Administration of DMA in the drinking water has also been shown to increase the incidences of bladder tumors when administered following a known genotoxic bladder carcinogen such as N-butyl-N-(4-hydroxybutyl)nitrosamine (BBN) (Wanibuchi et al., 1996). Increased incidences of tumors of other organs, such as liver, thyroid, and kidney, have also been observed when DMA is administered in the drinking water following the administration of known carcinogenic agents specific for these organs (Yamamoto et al., 1995
). However, the latter experiment involved extremely high doses that were in excess of a maximally tolerated dose.
The mechanism by which DMA or other arsenicals, organic or inorganic, might produce a carcinogenic effect is unknown. It is clear that none of these arsenicals lead to metabolic products which bind to DNA, as no DNA adducts have been identified (IARC, 1980; Jacobson-Kram and Montalbano, 1985
; Leonard and Lauwerys, 1980
; Rossman, 1998
; Wang and Rossman, 1996
) and the chemistry of these compounds suggests that DNA adducts would not be expected to form. Indirect effects on DNA have been suggested, such as positive results in chromosome aberration assays (Dulout et al., 1996
; Gurr et al., 1993
; Kochhar et al., 1996
; Lerda, 1994
; Oya-Ohta et al., 1996
), but whether these aberrations are due to effects on the DNA or are secondary to cytotoxic effects is unknown.
In contrast to a DNA-reactive mechanism, it has been suggested that the carcinogenicity of these agents is more likely due to an increase in cellular proliferation (Arnold et al., 1999; Germolec et al., 1998
; Simeonova et al., 1999
; Trouba et al., 1999
). Increased cell proliferation could occur either as a result of a direct mitogenic effect, such as seen following administration of certain hormones, or it can be produced by cytotoxicity with consequent regeneration, as is frequently seen with numerous non-DNA-reactive chemical carcinogens.
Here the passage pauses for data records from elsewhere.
-- ==== Sys2Proof/Machine/IraQp.lean ====
section
/-!
DEFINITION. Chapter 10: queue pairs, their contexts (R250, R251), memory regions (R252, R253), send and receive queues (R254).
-/
namespace Sys2Proof.Machine

/-! ## Queue pairs -/

def Dev.setIra (d : Dev) (f : IraState → IraState) : Dev := { d with ira := f d.ira }
def Dev.qp (d : Dev) (q : Nat) : QpState := SMap.getD d.ira.qps q {}
def Dev.setQp (d : Dev) (q : Nat) (f : QpState → QpState) : Dev := d.setIra (fun x => { x with qps := SMap.upd x.qps q {} f })

/-- The states of R248. -/
def Dev.qpState (d : Dev) (q : Nat) : Nat := d.rd R.IQ_STATUS_STATE q
/-- READY and not being disabled (R249). -/
def Dev.qpReady (d : Dev) (q : Nat) : Bool := d.qpState q == 1 && d.on R.IQ_CTRL_ENABLE q
def Dev.qpRoce (d : Dev) (q : Nat) : Bool := d.on R.IQ_CFG_MODE q
/-- The function that owns a queue pair. -/
def Dev.qpFn (d : Dev) (q : Nat) : Nat := (d.qpOwner q).getD 0
/-- RDMA runs: G6 is out of reset (R273). -/
def Dev.iraOn (d : Dev) : Bool := !d.rst.active.contains 6

/-- May a requester act on a queue pair (R205). -/
def Dev.qpReach (d : Dev) (req q : Nat) : Bool :=
  d.iraOn && (devSpace req || d.qpOwner q == some req) && (!isFunc req || d.inService req)

/-- 32-bit serial-number comparison: `a` is at or after `b`. -/
def serialGe (a b : Nat) : Bool := decide ((a + 2 ^ 32 - b % 2 ^ 32) % 2 ^ 32 < 2 ^ 31)

/-- Payload bytes of a packet by MTU code (R255). -/
def mtuBytes (code : Nat) : Nat := 256 * 2 ^ code

/-- The cost of a payload in credit units (R257). -/
def creditCost (n : Nat) : Nat := max 1 ((n + 255) / 256)

/-! ## Notifications (R270) -/

/-- Write an IRA notification (Table 10.7); one of subtype 1 that is lost is counted. -/
def Dev.qpNotify (d : Dev) (q sub a b : Nat) : Dev :=
  if !d.on R.IQ_EQ_EN q then d
  else
    match d.qpOwner q with
    | none => d
    | some fn =>
      let p := d.eqPost (d.rd R.FN_EQ_BASE fn + d.rd R.IQ_EQ_EQ q) 4
        (leBytes 3 (q - d.rd R.FN_QP_BASE fn) ++ [BitVec.ofNat 8 sub] ++ leBytes 4 a ++ leBytes 4 b)
      if p.1 = .full ∧ sub = 1 then (p.2.count R.IQ_IMM_LOST 1 q).flag R.IQ_STATUS_IMM_LOST q else p.2

/-! ## Contexts (R250, R251) -/

/-- IR_CTX_CACHED and CACHED follow. -/
def Dev.ctxCount (d : Dev) : Dev := d.wr R.IR_CTX_CACHED d.ira.cached.length

/-- The crossing of IR_CMB_XOFF (R259). -/
def Dev.cmbStatus (d : Dev) : Dev :=
  let used := (d.ira.cmb.map (fun e => e.2.bytes.length)).sum
  let x := b2n (decide (d.rd R.IR_CMB_XOFF * 1024 ≤ used))
  let e := d.wr R.IR_STATUS_CMB_USED (used / 1024)
  if d.rd R.IR_STATUS_XOFF = x then e else (e.wr R.IR_STATUS_XOFF x).raise 11 (srcNum 0x19 2) x

/-- A context goes back to its home: the host copy is written (its layout is the device's own), the HBM copy is the device's. -/
def Dev.ctxWriteBack (d : Dev) (q : Nat) : Dev :=
  if d.on R.IQ_CFG_HOST_CTX q then
    let f := d.fresh
    f.2.hostWrite (d.qpFn q) (d.rd R.IQ_CTX_ADDR_HI q <<< 32 + d.rd R.IQ_CTX_ADDR_LO q <<< 8) ((List.range 256).map (Config.ctxByte q f.1))
  else d

/-- A context leaves the die. -/
def Dev.ctxDrop (d : Dev) (q : Nat) : Dev :=
  if d.ira.cached.contains q then
    (((d.setIra (fun x => { x with cached := x.cached.filter (· != q) })).wr R.IQ_STATUS_CACHED 0 q).ctxWriteBack q).ctxCount
  else d

/-- The context that gives way: the least recently used that is not pinned and has no packet in process. -/
def Dev.ctxVictim (d : Dev) : Option Nat :=
  d.ira.cached.find? (fun q => !d.on R.IQ_CTRL_PIN q && (d.qp q).held == [] && (d.qp q).exec.isNone)

/-- A context comes on die. -/
def Dev.ctxLoad (d : Dev) (q : Nat) : Dev :=
  let e := if d.ira.cached.length < 65536 then d else match d.ctxVictim with | some v => d.ctxDrop v | none => d
  ((e.setIra (fun x => { x with cached := x.cached.filter (· != q) ++ [q] })).flag R.IQ_STATUS_CACHED q).ctxCount

/-- A packet, doorbell or timer needs a context: one on die becomes the latest used, else its fetch starts, or waits for a slot. A queue
pair in RESET is never fetched. -/
def Dev.ctxTouch (d : Dev) (q : Nat) : Dev :=
  if d.ira.cached.contains q then d.setIra (fun x => { x with cached := x.cached.filter (· != q) ++ [q] })
  else if d.qpState q = 0 ∨ d.ira.fetching.contains q ∨ d.ira.fetchWait.contains q then d
  else
    let e := d.count R.IR_CTX_MISS
    if d.ira.fetching.length < 256 then e.setIra (fun x => { x with fetching := x.fetching ++ [q] })
    else e.setIra (fun x => { x with fetchWait := x.fetchWait ++ [q] })

/-- Is a queue pair's context on die. -/
def Dev.ctxIn (d : Dev) (q : Nat) : Bool := d.ira.cached.contains q

/-! ## Memory regions (R252, R253) -/

/-- MR_ATTR bits of an access right. -/
def mrLocalWrite : Nat := 0
def mrRemoteWrite : Nat := 1
def mrRemoteRead : Nat := 2
def mrRemoteAtomic : Nat := 3

/-- The valid region that a key names. -/
def Dev.mrOf (d : Dev) (key : Nat) : Option MemRegion :=
  match SMap.get? d.ira.mr (key % 2 ^ 18) with
  | some m => if m.tag = key >>> 18 % 2 ^ 14 then some m else none
  | none => none

/-- The tests of R253 for a queue pair's access of a kind to a range. -/
def Dev.mrAllows (d : Dev) (q key kind a n : Nat) : Bool :=
  match d.mrOf key with
  | none => false
  | some m =>
    some m.fn == d.qpOwner q && m.pd == d.rd R.IQ_CFG_PD q && bit m.access kind && decide (m.addr ≤ a ∧ a + n ≤ m.addr + m.len)

/-- A function's quota (object 0x4005). -/
def Dev.mrQuota (d : Dev) (fn : Nat) : Nat :=
  match SMap.get? (SMap.getD d.mram.items (objKey 0x4005 0) []) fn with
  | some b => leNat b
  | none => 1024

/-- The first free index from a start, round the table. -/
def mrFree (tab : SMap MemRegion) : Nat → Nat → Option Nat
  | 0, _ => none
  | n + 1, i => if SMap.has tab (i % 262144) then mrFree tab n (i + 1) else some (i % 262144)

/-- The result of an MR operation. -/
def Dev.mrResult (d : Dev) (req r : Nat) : Dev := d.wr R.MR_STATUS_RESULT r 0 0 req

/-- The function that an MR operation acts for: the view's own, or MR_FUNC. -/
def Dev.mrFn (d : Dev) (req : Nat) (view : Bool) : Nat := if view then req else d.rd R.MR_FUNC 0 0 req

/-- May a requester use the MR registers: in the IRA view a function in service, in the block those that reach it. -/
def Dev.mrReach (d : Dev) (req : Nat) (view : Bool) : Bool :=
  d.iraOn && (if view then isFunc req && d.inService req else devSpace req)

/-- REGISTER (R252). -/
def execRegister (req : Nat) (view : Bool) (s : State) : Host.Outcome State Fault Refusal :=
  .next (s.onDev (fun d =>
    if !d.mrReach req view then d
    else
      let d := d.sampleWrite req 1
      let fn := d.mrFn req view
      let a := d.rd R.MR_ADDR 0 0 req
      let n := d.rd R.MR_LEN 0 0 req
      if n = 0 ∨ 2 ^ 40 < n ∨ 2 ^ 64 < a + n then d.mrResult req 5
      else
        let f := d.fresh
        match if d.mrQuota fn ≤ (d.ira.mr.filter (fun e => e.2.fn == fn)).length then none else mrFree d.ira.mr 262144 (Config.mrStart f.1 % 262144) with
        | none => d.mrResult req 2
        | some i =>
          let t := (SMap.getD d.ira.tags i 0 + 1) % 16384
          let t := if t = 0 then 1 else t
          let acc := d.rd R.MR_ATTR_LOCAL_WRITE 0 0 req + 2 * d.rd R.MR_ATTR_REMOTE_WRITE 0 0 req + 4 * d.rd R.MR_ATTR_REMOTE_READ 0 0 req +
            8 * d.rd R.MR_ATTR_REMOTE_ATOMIC 0 0 req
          ((f.2.setIra (fun x => { x with
            mr := SMap.put x.mr i { fn := fn, pd := d.rd R.MR_ATTR_PD 0 0 req, access := acc, addr := a, len := n, tag := t }
            tags := SMap.put x.tags i t })).wr R.MR_KEY (i + t <<< 18) 0 0 req).mrResult req 1))

/-- The region of MR_KEY that a requester may act on. -/
def Dev.mrMine (d : Dev) (req : Nat) (view : Bool) : Option MemRegion :=
  match d.mrOf (d.rd R.MR_KEY 0 0 req) with
  | some m => if !view || m.fn == req then some m else none
  | none => none

/-- DEREGISTER (R252). -/
def execDeregister (req : Nat) (view : Bool) (s : State) : Host.Outcome State Fault Refusal :=
  .next (s.onDev (fun d =>
    if !d.mrReach req view then d
    else
      let d := d.sampleWrite req 2
      match d.mrMine req view with
      | none => d.mrResult req 3
      | some _ => (d.setIra (fun x => { x with mr := SMap.del x.mr (d.rd R.MR_KEY 0 0 req % 2 ^ 18) })).mrResult req 1))

/-- QUERY (Table 10.11): fills MR_ADDR to MR_ATTR. -/
def execQuery (req : Nat) (view : Bool) (s : State) : Host.Outcome State Fault Refusal :=
  .next (s.onDev (fun d =>
    if !d.mrReach req view then d
    else
      let d := d.sampleWrite req 3
      match d.mrMine req view with
      | none => d.mrResult req 3
      | some m =>
        let e := ((d.wr R.MR_ADDR m.addr 0 0 req).wr R.MR_LEN m.len 0 0 req).wr R.MR_ATTR_PD m.pd 0 0 req
        let e := ((e.wr R.MR_ATTR_LOCAL_WRITE (b2n (bit m.access 0)) 0 0 req).wr R.MR_ATTR_REMOTE_WRITE (b2n (bit m.access 1)) 0 0 req).wr
          R.MR_ATTR_REMOTE_READ (b2n (bit m.access 2)) 0 0 req
        (e.wr R.MR_ATTR_REMOTE_ATOMIC (b2n (bit m.access 3)) 0 0 req).mrResult req 1))

/-! ## Send and receive queues (R220, R223, R254) -/

/-- The registers of a work queue. -/
structure Wq where
  lo : Field
  hi : Field
  log2 : Field
  pf : Field
  pi : Field
  fetch : Field
  ci : Field

def wqSq : Wq := ⟨R.SQ_BASE_LO, R.SQ_BASE_HI, R.SQ_CFG_LOG2_SIZE, R.SQ_CFG_PFMODE, R.SQ_PI, R.SQ_FETCH, R.SQ_CI⟩
def wqRq : Wq := ⟨R.RQ_BASE_LO, R.RQ_BASE_HI, R.RQ_CFG_LOG2_SIZE, R.RQ_CFG_PFMODE, R.RQ_PI, R.RQ_FETCH, R.RQ_CI⟩
/-- The queue that bit 24 of IQ_DB_LO names. -/
def wqOf (rq : Bool) : Wq := if rq then wqRq else wqSq

def Dev.wqN (d : Dev) (w : Wq) (q : Nat) : Nat := d.rd w.log2 q
def Dev.wqStep (d : Dev) (w : Wq) (q i k : Nat) : Nat := (i + k) % lapMod (d.wqN w q)
def Dev.wqPosted (d : Dev) (w : Wq) (q : Nat) : Nat := lapSub (d.wqN w q) (d.rd w.pi q) (d.rd w.fetch q)
def Dev.wqAddr (d : Dev) (w : Wq) (q i : Nat) : Nat := d.rd w.hi q <<< 32 + d.rd w.lo q <<< 12 + 64 * (i % 2 ^ d.wqN w q)
def Dev.wqKept (d : Dev) (rq : Bool) (q i : Nat) : Option Bytes := SMap.get? (if rq then (d.qp q).rqKept else (d.qp q).sqKept) i
def Dev.wqKeep (d : Dev) (rq : Bool) (q i : Nat) (b : Bytes) : Dev :=
  d.setQp q (fun x => if rq then { x with rqKept := SMap.put x.rqKept i b } else { x with sqKept := SMap.put x.sqKept i b })
def Dev.wqForget (d : Dev) (rq : Bool) (q i : Nat) : Dev :=
  d.setQp q (fun x => if rq then { x with rqKept := SMap.del x.rqKept i } else { x with sqKept := SMap.del x.sqKept i })

/-- Does the device read an entry now (R223): posted, not kept, within its bound of FETCH. -/
def Dev.wqMayFetch (d : Dev) (rq : Bool) (q i : Nat) : Bool :=
  let w := wqOf rq
  let k := lapSub (d.wqN w q) i (d.rd w.fetch q)
  d.qpState q != 0 && decide (k < d.wqPosted w q) && (d.wqKept rq q i).isNone && decide (k < if d.on w.pf q then 64 else 8)

/-- Write a completion over an entry in two posted writes (R230); `body` is bytes 0 to 51. -/
def Dev.wqCpl (d : Dev) (rq : Bool) (q i status : Nat) (desc body : Bytes) : Dev :=
  let w := wqOf rq
  let a := d.wqAddr w q i
  (d.hostWrite (d.qpFn q) a (slice body 0 52 ++ slice desc 52 4 ++ [0#8, 0#8, 0#8, 0#8])).hostWrite (d.qpFn q) (a + 60)
    (cplCtrl (d.wqN w q) i status desc)

/-- Body of an SQ completion (Table 10.6): original value, bytes, MSN, status. -/
def sqBody (orig n msn status : Nat) : Bytes := leBytes 8 orig ++ leBytes 4 n ++ leBytes 4 msn ++ [BitVec.ofNat 8 status]
/-- Body of an RQ completion: bytes placed, MSN, SSN, status. -/
def rqBody (n msn ssn status : Nat) : Bytes := leBytes 4 n ++ leBytes 4 msn ++ leBytes 4 ssn ++ leBytes 4 0 ++ [BitVec.ofNat 8 status]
We have previously demonstrated that administration of DMA at high doses, either 40 or 100 ppm of the diet, for 10 weeks produces an increase in urothelial proliferation in female rats (Arnold et al., 1999). The proliferative effect is reversible if the chemical is withdrawn from the diet. By scanning electron microscopy (SEM), there was also evidence of cellular necrosis of the superficial layer of the urothelium. The goal of the present study was to clarify whether the increased proliferation, as detected by the presence of hyperplasia by light microscopy, piling up of cells as viewed by SEM, and an increase in bromodeoxyuridine (BrdU) labeling index by immunohistochemistry, was due to a direct mitogenic effect on the bladder or whether it was strictly due to cytotoxicity and regeneration, as was suggested by the presence of necrosis. The following experiments were designed to evaluate the time course of events of the cytotoxic and proliferative effect on the urothelium in female rats administered a high dose of DMA to determine which came first, the proliferation or the necrosis. Significant cytotoxic and proliferative effects were observed at 2 weeks in the first experiment. We therefore performed the second experiment to examine changes at earlier times. We also observed an increase in urinary calcium excretion along with calcium deposition in the kidneys. The relationship of these calcium changes to the toxicity and proliferation that was observed in the bladder was not clear. A further evaluation of the urinary calcium changes was also included in the experiments.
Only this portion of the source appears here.